▶ Directions
Search the entries below for "rintro", and copy each line where it appears.

(Stored items)
Segment Open

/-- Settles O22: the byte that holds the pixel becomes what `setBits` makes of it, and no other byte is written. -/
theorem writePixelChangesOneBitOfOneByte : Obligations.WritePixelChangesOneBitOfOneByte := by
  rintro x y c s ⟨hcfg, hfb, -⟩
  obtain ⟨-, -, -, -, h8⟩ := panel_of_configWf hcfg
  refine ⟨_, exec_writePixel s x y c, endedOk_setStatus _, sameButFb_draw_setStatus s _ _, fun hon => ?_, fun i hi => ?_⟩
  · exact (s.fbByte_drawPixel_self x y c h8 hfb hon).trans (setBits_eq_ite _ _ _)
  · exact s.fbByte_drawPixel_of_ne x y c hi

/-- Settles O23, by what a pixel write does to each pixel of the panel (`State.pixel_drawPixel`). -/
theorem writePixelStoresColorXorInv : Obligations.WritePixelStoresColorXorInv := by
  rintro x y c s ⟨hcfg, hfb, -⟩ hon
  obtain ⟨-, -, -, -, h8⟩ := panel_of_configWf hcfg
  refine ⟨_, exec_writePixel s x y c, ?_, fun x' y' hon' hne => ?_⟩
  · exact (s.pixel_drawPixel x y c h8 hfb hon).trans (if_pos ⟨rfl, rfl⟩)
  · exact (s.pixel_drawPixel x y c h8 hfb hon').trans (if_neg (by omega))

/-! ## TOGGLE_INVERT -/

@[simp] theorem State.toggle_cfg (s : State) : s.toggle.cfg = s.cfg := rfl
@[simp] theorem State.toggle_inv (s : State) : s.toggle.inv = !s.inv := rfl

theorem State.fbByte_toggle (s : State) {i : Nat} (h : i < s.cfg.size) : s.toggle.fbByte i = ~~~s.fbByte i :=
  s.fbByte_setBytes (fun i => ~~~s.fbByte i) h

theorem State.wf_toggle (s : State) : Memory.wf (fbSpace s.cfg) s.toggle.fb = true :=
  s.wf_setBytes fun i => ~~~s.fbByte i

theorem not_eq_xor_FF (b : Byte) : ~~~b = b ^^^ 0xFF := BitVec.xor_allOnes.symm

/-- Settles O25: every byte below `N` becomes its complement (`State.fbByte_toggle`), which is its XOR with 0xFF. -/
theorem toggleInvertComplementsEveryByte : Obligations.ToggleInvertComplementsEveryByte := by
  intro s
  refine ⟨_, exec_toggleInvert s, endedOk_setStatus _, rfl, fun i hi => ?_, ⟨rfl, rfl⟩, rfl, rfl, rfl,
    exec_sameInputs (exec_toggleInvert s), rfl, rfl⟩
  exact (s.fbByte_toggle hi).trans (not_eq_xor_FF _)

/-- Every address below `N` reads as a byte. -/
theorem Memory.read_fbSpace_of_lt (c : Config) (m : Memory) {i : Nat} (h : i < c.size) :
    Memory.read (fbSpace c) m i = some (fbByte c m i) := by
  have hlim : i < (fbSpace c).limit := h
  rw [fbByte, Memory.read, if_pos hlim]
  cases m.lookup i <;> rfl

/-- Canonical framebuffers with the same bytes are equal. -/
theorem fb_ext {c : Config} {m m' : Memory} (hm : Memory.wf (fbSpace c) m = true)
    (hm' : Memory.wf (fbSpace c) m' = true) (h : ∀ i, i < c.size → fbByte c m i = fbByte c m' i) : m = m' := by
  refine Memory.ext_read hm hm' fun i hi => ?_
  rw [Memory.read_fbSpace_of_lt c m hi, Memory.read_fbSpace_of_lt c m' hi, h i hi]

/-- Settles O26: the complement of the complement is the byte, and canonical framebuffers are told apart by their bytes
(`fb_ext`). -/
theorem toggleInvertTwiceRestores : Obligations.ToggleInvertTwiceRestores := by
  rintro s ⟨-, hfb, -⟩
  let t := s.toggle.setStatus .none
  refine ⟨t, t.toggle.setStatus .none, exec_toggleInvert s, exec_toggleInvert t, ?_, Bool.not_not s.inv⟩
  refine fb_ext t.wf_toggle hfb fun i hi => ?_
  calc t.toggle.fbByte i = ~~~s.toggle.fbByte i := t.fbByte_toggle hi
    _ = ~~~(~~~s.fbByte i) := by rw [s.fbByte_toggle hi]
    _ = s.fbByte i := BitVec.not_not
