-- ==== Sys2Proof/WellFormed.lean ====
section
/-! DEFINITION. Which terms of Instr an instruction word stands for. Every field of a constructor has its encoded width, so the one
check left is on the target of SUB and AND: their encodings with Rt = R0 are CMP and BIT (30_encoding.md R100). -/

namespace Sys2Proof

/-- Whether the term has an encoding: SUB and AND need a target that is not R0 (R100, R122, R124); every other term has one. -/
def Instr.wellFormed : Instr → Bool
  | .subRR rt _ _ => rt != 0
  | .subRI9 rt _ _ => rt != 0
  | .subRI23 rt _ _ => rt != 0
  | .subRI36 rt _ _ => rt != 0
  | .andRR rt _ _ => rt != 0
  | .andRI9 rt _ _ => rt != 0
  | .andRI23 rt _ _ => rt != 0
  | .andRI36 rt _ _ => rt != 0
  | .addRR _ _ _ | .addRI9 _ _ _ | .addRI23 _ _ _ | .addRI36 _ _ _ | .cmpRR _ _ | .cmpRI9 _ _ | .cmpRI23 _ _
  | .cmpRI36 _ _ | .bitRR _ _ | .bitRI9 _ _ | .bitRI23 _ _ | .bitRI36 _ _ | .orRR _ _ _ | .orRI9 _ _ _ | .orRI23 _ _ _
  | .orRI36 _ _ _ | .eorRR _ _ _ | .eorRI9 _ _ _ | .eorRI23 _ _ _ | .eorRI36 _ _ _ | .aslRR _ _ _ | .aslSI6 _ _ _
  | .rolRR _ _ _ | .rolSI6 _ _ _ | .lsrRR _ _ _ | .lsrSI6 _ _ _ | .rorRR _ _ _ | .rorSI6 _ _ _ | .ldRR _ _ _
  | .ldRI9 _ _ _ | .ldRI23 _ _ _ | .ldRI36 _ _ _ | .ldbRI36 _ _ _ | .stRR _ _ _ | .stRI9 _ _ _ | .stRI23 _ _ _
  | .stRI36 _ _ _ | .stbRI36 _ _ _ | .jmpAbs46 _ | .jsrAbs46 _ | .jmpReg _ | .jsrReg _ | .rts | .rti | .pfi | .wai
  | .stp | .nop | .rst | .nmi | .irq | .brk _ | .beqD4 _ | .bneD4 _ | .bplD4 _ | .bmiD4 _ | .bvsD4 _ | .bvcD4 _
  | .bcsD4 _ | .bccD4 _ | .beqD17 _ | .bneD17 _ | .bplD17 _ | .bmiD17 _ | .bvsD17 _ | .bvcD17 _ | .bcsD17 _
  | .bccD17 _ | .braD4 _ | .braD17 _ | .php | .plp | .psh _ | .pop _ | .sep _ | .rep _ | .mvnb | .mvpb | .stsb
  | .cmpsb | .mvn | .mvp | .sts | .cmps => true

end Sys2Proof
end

Segment Closed

▶ Answer space
  rintro x y c s ⟨hcfg, hfb, -⟩
  rintro x y c s ⟨hcfg, hfb, -⟩ hon
  rintro s ⟨-, hfb, -⟩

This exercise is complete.